§ **Task goal**: When you reach the line containing "(h : s.seqr" in the entries below, start writing out each line exactly, and stop after the line containing "(∃ e, runCommand c s = finish e s) ∨".

Stored data entries
-- ==== Sys2Proof/Laws/Step.lean ====
section
/-! SUPPORT. What a step, a sink's answer and a command can do, said once, for later proofs to cite. -/

namespace Sys2Proof.Machine

/-- A step that answers next is one of four: waiting, a host transaction, a sink's answer, the reset input. -/
theorem step_next_cases {s t : State} (h : step s = .next t) :
    (s.inputs = [] ∧ t = s) ∨
    (∃ w rest, s.inputs = .bus w :: rest ∧ exec (decodeHbt w) { s with inputs := rest } = .next t) ∨
    (∃ r rest, s.inputs = .answer r :: rest ∧ sinkAnswer r { s with inputs := rest } = .next t) ∨
    (∃ rest, s.inputs = .reset :: rest ∧ t = hardReset Config.cfgReset { s with inputs := rest }) := by
  unfold step takeInput at h
  cases hi : s.inputs with
  | nil => left; simp [hi] at h; exact ⟨rfl, h.symm⟩
  | cons i rest =>
    right
    cases i with
    | bus w => left; simp [hi] at h; exact ⟨w, rest, rfl, h⟩
    | answer r => right; left; simp [hi] at h; exact ⟨r, rest, rfl, h⟩
    | reset => right; right; simp [hi] at h; exact ⟨rest, rfl, h.symm⟩

/-- A sink's answer that answers next had an event offered. -/
theorem sinkAnswer_next {r : Answer} {s t : State} (h : sinkAnswer r s = .next t) :
    ∃ e rest opened aborting,
      s.seqr = .run (e :: rest) opened aborting ∧ t = answered e rest opened aborting r s := by
  unfold sinkAnswer at h
  split at h
  · cases h
  · cases h
  · rename_i e rest opened aborting heq
    exact ⟨e, rest, opened, aborting, heq, by cases h; rfl⟩

theorem sinkAnswer_run {r : Answer} {s : State} {e : Event} {rest : List Event} {opened aborting : Bool}
    (h : s.seqr = .run (e :: rest) opened aborting) :
    sinkAnswer r s = .next (answered e rest opened aborting r s) := by
  simp [sinkAnswer, h]

/-- Every instruction of FSKTX answers next in every state. -/
theorem exec_next (i : Instr) (s : State) : ∃ t, exec i s = .next t := by
  cases i <;> exact ⟨_, rfl⟩

/-- A command's meaning is its effect. -/
theorem exec_command (c : Cmd) (s : State) : exec c.toInstr s = .next (runCommand c s) := by
  cases c <;> rfl

/-- What a command does: it ends with an error and nothing else, or it ends well with its registers and buffers written, or
it starts a script with CKSUM possibly written. -/
theorem runCommand_cases (c : Cmd) (s : State) :
    (∃ e, runCommand c s = finish e s) ∨
    (c = .digest ∧ runCommand c s = finish .ok (storeChecksum s)) ∨
    (∃ sel v, c = .parseAddr sel ∧ runCommand c s = finish .ok (setReg (addrReg sel) v s)) ∨
    (c = .buildPacket ∧ ¬s.lengthExceeded ∧ ¬s.seqExceeded ∧
      runCommand c s = finish .ok
        (setReg .pktLen (BitVec.ofNat 32 (Config.headerLen + s.msgLength)) (memWrite .pkt 0 s.framedPacket s))) ∨
    (c = .genTone ∧ runCommand c s = start s.toneScript s) ∨
    (c = .modulate ∧ runCommand c s = start s.modulateScript s) ∨
    (c = .send ∧ ¬s.lengthExceeded ∧ ¬s.redundancyExceeded ∧
      runCommand c s = start s.sendScript (storeChecksum s)) ∨
    (c = .save ∧ ¬s.lengthExceeded ∧ ¬s.redundancyExceeded ∧ s.regs.bitDur ≠ 0 ∧
      runCommand c s = start s.saveScript (storeChecksum s)) := by
  cases c with
  | digest =>
    simp only [runCommand, digest]
    split
    · exact .inl ⟨_, rfl⟩
    · exact .inr (.inl ⟨by trivial, rfl⟩)
  | parseAddr sel =>
    simp only [runCommand, parseAddr]
    split
    · exact .inl ⟨_, rfl⟩
    · split
      · exact .inl ⟨_, rfl⟩
      · exact .inr (.inr (.inl ⟨sel, _, rfl, rfl⟩))
  | buildPacket =>
    simp only [runCommand, buildPacket]
    split
    · exact .inl ⟨_, rfl⟩
    · split
      · exact .inl ⟨_, rfl⟩
      · exact .inr (.inr (.inr (.inl ⟨by trivial, ‹_›, ‹_›, rfl⟩)))
  | genTone => exact .inr (.inr (.inr (.inr (.inl ⟨by trivial, rfl⟩))))
  | modulate => exact .inr (.inr (.inr (.inr (.inr (.inl ⟨by trivial, rfl⟩)))))
  | send =>
    simp only [runCommand, send]
    split
    · exact .inl ⟨_, rfl⟩
    · split
      · exact .inl ⟨_, rfl⟩
      · exact .inr (.inr (.inr (.inr (.inr (.inr (.inl ⟨by trivial, ‹_›, ‹_›, rfl⟩))))))
  | save =>
    simp only [runCommand, save]
    split
    · exact .inl ⟨_, rfl⟩
    · split
      · exact .inl ⟨_, rfl⟩
      · split
        · exact .inl ⟨_, rfl⟩
        · exact .inr (.inr (.inr (.inr (.inr (.inr (.inr ⟨by trivial, ‹_›, ‹_›, ‹_›, rfl⟩))))))

/-- A host transaction: a read answers a value, a write is refused, discarded, accepted as a command, or stored. -/
theorem wr32_cases (a d : Word) (s : State) :
    wr32 a d s = refuseWrite s ∨ wr32 a d s = discardWrite s ∨
    (s.regs.status.busy = false ∧ regAt a = some .cmd ∧ wr32 a d s = accept d (noResponse s)) ∨
    (s.regs.status.busy = false ∧ regAt a = some .status ∧ wr32 a d s = clearStatus d (noResponse s)) ∨
    (∃ r, s.regs.status.busy = false ∧ regAt a = some r ∧ writableReg r = true ∧ r ≠ .cmd ∧ r ≠ .status ∧
      wr32 a d s = setReg r d (noResponse s)) := by
  unfold wr32
  cases hr : regAt a with
  | none => simp
  | some r =>
    by_cases hw : writableReg r = true
    · by_cases hb : s.regs.status.busy = true
      · simp [hw, hb]
      · right; right
        cases r <;> simp_all [writeReg]
    · simp [hw]

theorem wr8_cases (a d : Word) (s : State) :
    wr8 a d s = refuseWrite s ∨ wr8 a d s = discardWrite s ∨
    (∃ X o, s.regs.status.busy = false ∧ bufAt a = some (X, o) ∧ writableBuf X = true ∧
      wr8 a d s = memWrite X o [d.extractLsb' 0 8] (noResponse s)) := by
  unfold wr8
  cases hr : bufAt a with
  | none => simp
  | some p =>
    obtain ⟨X, o⟩ := p
    by_cases hw : writableBuf X = true
    · by_cases hb : s.regs.status.busy = true
      · simp [hw, hb]
      · right; right; exact ⟨X, o, by simpa using hb, rfl, hw, by simp [hw, hb]⟩
    · simp [hw]

/-- A read changes nothing but what it answers, and AERR when it is refused. -/
theorem rd32_cases (a : Word) (s : State) :
    (regAt a = none ∧ rd32 a s = refuseRead s) ∨ (∃ r, regAt a = some r ∧ rd32 a s = respond (s.regs.get r) s) := by
  unfold rd32
  cases regAt a <;> simp

theorem rd8_cases (a : Word) (s : State) :
    (bufAt a = none ∧ rd8 a s = refuseRead s) ∨
    (∃ X o, bufAt a = some (X, o) ∧ rd8 a s = respond ((s.readByte (X.base + o)).setWidth 32) s) := by
  unfold rd8
  cases h : bufAt a with
  | none => simp
  | some p => obtain ⟨X, o⟩ := p; exact .inr ⟨X, o, rfl, rfl⟩

/-- One poll of `waitidle`: it answers the STATUS word and changes nothing else. -/
theorem exec_poll (s : State) : exec (.rd32 Reg.status.addr 0) s = .next (respond s.regs.status.word s) := rfl

/-- The bit `waitidle` tests is BUSY. -/
@[simp] theorem pollAgain_word (st : Status) : pollAgain st.word = st.busy := by
  cases h : st.busy <;> simp [pollAgain, Status.word, flagWord, h]

/-- `waitidle` reads once more after a value with BUSY = 1, and ends at a value with BUSY = 0. -/
theorem waitidleReads_cons (v : Word) (vs : List Word) :
    waitidleReads (v :: vs) = if pollAgain v then waitidleReads vs else vs.isEmpty := rfl

/-- What `accept` does. -/
theorem accept_cases (w : Word) (s : State) :
    (∃ e, decodeCmdw w = .error e ∧ accept w s = finish .illegalCommand (beginCommand w s)) ∨
    (∃ c, decodeCmdw w = .ok c ∧ accept w s = runCommand c (beginCommand w s)) := by
  unfold accept
  cases h : decodeCmdw w with
  | error e => exact .inl ⟨e, rfl, rfl⟩
  | ok c => exact .inr ⟨c, rfl, rfl⟩

end Sys2Proof.Machine
end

§ **Result of this task**:
    (h : s.seqr = .run (e :: rest) opened aborting) :
    sinkAnswer r s = .next (answered e rest opened aborting r s) := by
  simp [sinkAnswer, h]

/-- Every instruction of FSKTX answers next in every state. -/
theorem exec_next (i : Instr) (s : State) : ∃ t, exec i s = .next t := by
  cases i <;> exact ⟨_, rfl⟩

/-- A command's meaning is its effect. -/
theorem exec_command (c : Cmd) (s : State) : exec c.toInstr s = .next (runCommand c s) := by
  cases c <;> rfl

/-- What a command does: it ends with an error and nothing else, or it ends well with its registers and buffers written, or
it starts a script with CKSUM possibly written. -/
theorem runCommand_cases (c : Cmd) (s : State) :
    (∃ e, runCommand c s = finish e s) ∨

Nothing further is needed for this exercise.